** Work required **
Beneath this instruction is a listing; print exactly the lines in it starting at the line that contains "-- One theorem" and going through the line that contains "refuses (R70) -/".

** Records for processing **
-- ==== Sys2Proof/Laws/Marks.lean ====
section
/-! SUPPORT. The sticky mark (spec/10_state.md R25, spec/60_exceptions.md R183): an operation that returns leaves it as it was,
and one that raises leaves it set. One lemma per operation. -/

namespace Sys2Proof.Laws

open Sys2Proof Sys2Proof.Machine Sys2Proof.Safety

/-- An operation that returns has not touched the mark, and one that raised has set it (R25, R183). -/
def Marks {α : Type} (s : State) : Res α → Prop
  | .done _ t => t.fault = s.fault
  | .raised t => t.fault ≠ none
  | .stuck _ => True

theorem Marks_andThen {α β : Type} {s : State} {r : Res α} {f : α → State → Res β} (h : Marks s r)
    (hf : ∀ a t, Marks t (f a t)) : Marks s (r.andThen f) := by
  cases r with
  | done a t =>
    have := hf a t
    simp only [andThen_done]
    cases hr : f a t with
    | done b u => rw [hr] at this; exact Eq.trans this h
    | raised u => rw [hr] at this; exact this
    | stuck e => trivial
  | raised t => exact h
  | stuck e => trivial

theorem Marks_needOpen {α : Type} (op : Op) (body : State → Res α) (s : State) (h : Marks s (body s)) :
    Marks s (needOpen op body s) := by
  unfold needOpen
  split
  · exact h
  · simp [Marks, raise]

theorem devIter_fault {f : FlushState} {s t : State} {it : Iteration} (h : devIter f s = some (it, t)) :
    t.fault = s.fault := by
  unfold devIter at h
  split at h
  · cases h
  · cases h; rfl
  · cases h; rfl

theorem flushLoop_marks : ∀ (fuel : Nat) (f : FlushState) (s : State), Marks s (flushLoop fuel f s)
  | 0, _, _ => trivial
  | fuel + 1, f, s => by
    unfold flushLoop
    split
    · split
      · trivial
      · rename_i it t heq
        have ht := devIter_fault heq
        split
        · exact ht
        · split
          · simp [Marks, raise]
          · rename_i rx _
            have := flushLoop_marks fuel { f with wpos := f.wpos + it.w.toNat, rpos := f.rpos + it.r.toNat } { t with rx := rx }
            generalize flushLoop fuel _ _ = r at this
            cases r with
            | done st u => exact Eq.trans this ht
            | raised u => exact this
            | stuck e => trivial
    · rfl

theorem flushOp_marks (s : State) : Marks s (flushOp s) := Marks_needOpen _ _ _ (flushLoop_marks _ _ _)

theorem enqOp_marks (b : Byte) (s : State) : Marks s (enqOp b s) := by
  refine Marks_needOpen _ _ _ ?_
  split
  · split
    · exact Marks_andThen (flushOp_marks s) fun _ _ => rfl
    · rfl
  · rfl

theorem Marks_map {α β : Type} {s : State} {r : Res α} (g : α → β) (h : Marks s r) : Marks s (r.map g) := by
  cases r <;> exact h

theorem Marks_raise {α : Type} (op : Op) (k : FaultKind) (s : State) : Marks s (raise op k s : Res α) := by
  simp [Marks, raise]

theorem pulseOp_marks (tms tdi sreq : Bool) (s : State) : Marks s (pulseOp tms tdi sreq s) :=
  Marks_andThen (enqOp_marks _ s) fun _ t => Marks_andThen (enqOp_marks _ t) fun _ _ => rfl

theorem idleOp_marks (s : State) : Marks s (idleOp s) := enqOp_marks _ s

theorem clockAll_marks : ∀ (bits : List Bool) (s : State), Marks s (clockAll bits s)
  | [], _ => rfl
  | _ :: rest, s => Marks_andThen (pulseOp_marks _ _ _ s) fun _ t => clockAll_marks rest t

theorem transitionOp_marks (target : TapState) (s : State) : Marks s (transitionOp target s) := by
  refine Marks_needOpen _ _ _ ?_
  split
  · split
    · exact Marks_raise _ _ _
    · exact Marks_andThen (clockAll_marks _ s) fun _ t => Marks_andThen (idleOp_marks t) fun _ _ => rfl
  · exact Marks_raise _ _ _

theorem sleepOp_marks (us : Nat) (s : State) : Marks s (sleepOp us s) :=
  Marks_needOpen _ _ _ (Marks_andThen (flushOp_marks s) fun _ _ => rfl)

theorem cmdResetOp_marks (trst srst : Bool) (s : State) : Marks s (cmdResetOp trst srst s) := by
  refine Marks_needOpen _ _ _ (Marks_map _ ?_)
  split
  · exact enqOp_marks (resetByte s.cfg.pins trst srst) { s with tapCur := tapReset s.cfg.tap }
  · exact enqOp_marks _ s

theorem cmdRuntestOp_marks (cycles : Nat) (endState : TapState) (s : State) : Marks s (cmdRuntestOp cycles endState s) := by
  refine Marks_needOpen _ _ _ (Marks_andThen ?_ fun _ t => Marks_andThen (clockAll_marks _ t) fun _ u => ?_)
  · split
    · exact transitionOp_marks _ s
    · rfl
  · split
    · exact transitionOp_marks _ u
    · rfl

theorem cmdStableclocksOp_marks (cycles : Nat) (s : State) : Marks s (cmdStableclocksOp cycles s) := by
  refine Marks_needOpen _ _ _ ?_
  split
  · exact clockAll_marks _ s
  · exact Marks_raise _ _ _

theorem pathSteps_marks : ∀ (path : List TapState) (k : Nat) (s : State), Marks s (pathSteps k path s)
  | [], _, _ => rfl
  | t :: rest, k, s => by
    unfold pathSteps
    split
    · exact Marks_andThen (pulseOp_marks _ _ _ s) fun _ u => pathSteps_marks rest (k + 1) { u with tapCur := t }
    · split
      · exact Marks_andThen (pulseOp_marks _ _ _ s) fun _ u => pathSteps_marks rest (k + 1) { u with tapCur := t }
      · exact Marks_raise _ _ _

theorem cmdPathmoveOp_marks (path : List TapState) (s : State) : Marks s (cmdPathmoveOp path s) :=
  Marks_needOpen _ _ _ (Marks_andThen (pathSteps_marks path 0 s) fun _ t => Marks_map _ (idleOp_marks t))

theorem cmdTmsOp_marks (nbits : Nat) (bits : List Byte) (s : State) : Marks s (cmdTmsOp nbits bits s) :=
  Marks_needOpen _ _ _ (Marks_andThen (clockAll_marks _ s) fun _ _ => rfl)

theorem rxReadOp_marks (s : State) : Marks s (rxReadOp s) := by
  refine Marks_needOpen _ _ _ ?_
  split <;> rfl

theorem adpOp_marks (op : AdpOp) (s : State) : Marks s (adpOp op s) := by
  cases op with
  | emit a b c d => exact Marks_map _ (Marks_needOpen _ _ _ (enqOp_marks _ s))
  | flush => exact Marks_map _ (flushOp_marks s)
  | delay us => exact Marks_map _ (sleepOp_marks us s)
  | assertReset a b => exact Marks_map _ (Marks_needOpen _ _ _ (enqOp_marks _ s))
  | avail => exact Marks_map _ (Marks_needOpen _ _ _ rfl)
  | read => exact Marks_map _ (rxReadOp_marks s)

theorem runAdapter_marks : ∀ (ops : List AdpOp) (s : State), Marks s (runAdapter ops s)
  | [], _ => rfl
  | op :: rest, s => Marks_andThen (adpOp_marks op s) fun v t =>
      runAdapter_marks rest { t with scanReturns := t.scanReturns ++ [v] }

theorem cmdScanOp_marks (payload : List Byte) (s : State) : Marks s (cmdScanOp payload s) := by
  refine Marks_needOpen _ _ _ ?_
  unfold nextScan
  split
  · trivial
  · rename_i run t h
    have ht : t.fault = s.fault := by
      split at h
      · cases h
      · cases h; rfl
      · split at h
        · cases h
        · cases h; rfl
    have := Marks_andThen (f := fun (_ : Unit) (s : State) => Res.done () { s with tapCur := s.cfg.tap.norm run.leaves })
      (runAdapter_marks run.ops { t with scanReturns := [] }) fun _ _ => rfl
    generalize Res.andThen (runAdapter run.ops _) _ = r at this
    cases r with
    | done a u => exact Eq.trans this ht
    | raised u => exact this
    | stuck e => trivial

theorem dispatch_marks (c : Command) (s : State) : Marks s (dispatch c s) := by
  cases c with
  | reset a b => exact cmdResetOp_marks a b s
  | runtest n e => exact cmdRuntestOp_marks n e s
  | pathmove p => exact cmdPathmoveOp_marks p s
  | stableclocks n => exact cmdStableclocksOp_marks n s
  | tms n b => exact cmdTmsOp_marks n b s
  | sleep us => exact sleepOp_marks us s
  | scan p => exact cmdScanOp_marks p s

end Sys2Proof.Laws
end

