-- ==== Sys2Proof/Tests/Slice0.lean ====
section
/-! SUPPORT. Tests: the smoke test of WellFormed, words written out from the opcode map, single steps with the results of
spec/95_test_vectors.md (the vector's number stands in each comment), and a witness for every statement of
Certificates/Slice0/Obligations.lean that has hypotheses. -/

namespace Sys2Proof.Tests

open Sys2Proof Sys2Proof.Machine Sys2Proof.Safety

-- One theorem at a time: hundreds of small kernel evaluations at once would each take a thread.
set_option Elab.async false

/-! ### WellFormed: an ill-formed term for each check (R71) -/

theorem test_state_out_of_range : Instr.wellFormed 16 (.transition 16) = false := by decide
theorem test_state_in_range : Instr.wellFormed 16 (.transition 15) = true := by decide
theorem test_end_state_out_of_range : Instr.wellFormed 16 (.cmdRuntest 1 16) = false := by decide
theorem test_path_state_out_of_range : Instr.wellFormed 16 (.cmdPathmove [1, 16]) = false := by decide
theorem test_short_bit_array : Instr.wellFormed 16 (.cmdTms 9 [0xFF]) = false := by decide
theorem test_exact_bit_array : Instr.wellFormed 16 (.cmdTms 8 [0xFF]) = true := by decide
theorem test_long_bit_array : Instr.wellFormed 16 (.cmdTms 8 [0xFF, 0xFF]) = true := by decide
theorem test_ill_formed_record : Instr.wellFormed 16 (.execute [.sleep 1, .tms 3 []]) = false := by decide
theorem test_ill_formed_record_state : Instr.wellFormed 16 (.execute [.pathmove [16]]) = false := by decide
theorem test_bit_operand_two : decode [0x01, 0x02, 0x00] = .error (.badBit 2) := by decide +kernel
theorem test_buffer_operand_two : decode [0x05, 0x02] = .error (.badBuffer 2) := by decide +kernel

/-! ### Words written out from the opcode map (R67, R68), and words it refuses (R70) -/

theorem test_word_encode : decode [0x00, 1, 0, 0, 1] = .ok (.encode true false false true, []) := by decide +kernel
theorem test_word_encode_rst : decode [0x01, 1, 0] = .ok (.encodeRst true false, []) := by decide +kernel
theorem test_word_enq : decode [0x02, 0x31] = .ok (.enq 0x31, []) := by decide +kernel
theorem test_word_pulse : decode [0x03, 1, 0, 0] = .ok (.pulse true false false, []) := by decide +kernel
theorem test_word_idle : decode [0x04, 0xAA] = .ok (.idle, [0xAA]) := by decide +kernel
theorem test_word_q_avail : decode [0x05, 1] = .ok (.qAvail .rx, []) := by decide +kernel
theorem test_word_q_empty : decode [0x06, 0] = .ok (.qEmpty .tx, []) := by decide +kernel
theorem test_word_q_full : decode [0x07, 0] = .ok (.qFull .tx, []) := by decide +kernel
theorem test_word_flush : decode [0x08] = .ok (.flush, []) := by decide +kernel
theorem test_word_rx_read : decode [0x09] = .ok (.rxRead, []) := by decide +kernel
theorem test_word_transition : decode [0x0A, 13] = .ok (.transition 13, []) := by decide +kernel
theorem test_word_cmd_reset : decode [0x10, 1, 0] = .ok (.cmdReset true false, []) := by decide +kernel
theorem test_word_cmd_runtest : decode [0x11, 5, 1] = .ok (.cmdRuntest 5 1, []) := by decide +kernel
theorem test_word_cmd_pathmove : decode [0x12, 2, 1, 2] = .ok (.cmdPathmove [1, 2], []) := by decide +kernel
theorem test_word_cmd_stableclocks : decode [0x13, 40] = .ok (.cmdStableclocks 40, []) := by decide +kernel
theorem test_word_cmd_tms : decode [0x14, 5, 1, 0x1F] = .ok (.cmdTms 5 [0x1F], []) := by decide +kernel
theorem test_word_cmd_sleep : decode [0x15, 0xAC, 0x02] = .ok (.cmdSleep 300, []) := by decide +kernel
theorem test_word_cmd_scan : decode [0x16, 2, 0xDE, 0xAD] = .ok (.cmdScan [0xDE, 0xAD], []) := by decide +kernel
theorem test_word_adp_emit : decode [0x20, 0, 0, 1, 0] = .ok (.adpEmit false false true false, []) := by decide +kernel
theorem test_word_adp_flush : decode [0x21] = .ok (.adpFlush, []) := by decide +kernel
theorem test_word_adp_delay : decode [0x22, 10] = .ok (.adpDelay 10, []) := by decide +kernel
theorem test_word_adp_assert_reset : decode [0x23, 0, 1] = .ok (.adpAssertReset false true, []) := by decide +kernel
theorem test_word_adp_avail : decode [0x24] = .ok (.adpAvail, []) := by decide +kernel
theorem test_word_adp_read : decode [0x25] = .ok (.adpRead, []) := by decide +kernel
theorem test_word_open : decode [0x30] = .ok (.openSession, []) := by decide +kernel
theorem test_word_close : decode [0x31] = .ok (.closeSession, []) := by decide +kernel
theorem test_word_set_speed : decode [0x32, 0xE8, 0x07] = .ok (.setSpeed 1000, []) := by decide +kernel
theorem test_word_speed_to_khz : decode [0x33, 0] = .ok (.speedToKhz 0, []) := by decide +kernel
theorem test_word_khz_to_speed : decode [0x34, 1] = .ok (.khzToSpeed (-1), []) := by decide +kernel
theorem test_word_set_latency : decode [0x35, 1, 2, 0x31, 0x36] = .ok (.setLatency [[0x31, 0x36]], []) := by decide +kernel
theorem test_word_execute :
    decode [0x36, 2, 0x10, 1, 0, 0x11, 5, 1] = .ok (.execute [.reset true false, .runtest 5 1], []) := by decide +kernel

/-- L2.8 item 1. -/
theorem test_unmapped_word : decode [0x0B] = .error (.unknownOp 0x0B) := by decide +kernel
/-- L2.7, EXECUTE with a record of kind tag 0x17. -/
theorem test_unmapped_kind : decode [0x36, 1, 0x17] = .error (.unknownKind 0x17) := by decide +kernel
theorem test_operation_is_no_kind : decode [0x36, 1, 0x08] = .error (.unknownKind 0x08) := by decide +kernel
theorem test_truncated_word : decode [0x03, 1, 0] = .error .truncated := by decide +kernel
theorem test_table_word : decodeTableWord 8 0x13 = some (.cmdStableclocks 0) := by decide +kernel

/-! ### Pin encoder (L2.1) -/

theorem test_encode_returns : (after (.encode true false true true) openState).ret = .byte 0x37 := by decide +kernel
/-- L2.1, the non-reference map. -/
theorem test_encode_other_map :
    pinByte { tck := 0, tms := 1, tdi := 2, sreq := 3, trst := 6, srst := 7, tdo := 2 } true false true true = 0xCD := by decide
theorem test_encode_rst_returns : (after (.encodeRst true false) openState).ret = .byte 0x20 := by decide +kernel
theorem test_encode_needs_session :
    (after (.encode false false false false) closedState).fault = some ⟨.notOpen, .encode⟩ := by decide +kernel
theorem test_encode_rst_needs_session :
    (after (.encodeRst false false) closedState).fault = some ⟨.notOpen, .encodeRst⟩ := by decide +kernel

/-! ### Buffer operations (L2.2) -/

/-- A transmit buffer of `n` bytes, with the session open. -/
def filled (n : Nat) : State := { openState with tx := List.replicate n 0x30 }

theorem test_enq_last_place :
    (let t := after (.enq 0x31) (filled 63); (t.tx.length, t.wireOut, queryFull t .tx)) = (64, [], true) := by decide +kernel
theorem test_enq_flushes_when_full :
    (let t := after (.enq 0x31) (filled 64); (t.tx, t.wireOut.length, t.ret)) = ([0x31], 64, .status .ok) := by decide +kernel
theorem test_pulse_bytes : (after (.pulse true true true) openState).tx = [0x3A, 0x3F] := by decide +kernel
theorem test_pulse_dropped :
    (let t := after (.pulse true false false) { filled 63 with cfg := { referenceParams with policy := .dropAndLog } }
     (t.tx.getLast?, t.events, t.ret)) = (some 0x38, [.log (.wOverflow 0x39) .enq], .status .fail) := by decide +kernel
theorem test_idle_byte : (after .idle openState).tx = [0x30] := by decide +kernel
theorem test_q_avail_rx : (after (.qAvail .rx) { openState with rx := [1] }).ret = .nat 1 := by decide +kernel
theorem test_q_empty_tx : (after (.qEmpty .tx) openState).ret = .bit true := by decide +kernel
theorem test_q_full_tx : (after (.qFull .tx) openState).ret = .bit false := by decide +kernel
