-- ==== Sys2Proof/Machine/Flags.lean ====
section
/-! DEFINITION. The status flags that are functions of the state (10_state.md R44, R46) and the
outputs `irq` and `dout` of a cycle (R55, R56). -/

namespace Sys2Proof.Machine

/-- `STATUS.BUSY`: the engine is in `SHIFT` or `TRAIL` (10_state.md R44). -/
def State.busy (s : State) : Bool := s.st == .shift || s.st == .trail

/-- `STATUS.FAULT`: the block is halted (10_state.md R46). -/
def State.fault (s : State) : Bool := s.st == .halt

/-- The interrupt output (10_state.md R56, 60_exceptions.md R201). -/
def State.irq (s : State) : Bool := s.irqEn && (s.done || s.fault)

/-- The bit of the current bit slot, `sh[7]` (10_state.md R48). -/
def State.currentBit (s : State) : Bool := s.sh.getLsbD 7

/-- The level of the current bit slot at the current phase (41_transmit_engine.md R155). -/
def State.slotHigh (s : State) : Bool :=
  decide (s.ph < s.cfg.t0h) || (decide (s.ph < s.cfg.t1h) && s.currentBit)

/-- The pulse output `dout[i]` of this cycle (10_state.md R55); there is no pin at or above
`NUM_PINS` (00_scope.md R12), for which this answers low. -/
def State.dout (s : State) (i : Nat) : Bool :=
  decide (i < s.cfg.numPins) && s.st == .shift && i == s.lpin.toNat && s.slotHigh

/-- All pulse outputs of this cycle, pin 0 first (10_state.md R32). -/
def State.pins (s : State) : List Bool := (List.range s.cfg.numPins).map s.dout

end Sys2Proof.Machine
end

** Your solution **
-- One theorem at a time: hundreds of small kernel evaluations at once would each take a thread.
set_option Elab.async false

/-! ### WellFormed: an ill-formed term for each check (R71) -/

theorem test_state_out_of_range : Instr.wellFormed 16 (.transition 16) = false := by decide
theorem test_state_in_range : Instr.wellFormed 16 (.transition 15) = true := by decide
theorem test_end_state_out_of_range : Instr.wellFormed 16 (.cmdRuntest 1 16) = false := by decide
theorem test_path_state_out_of_range : Instr.wellFormed 16 (.cmdPathmove [1, 16]) = false := by decide
theorem test_short_bit_array : Instr.wellFormed 16 (.cmdTms 9 [0xFF]) = false := by decide
theorem test_exact_bit_array : Instr.wellFormed 16 (.cmdTms 8 [0xFF]) = true := by decide
theorem test_long_bit_array : Instr.wellFormed 16 (.cmdTms 8 [0xFF, 0xFF]) = true := by decide
theorem test_ill_formed_record : Instr.wellFormed 16 (.execute [.sleep 1, .tms 3 []]) = false := by decide
theorem test_ill_formed_record_state : Instr.wellFormed 16 (.execute [.pathmove [16]]) = false := by decide
theorem test_bit_operand_two : decode [0x01, 0x02, 0x00] = .error (.badBit 2) := by decide +kernel
theorem test_buffer_operand_two : decode [0x05, 0x02] = .error (.badBuffer 2) := by decide +kernel

/-! ### Words written out from the opcode map (R67, R68), and words it refuses (R70) -/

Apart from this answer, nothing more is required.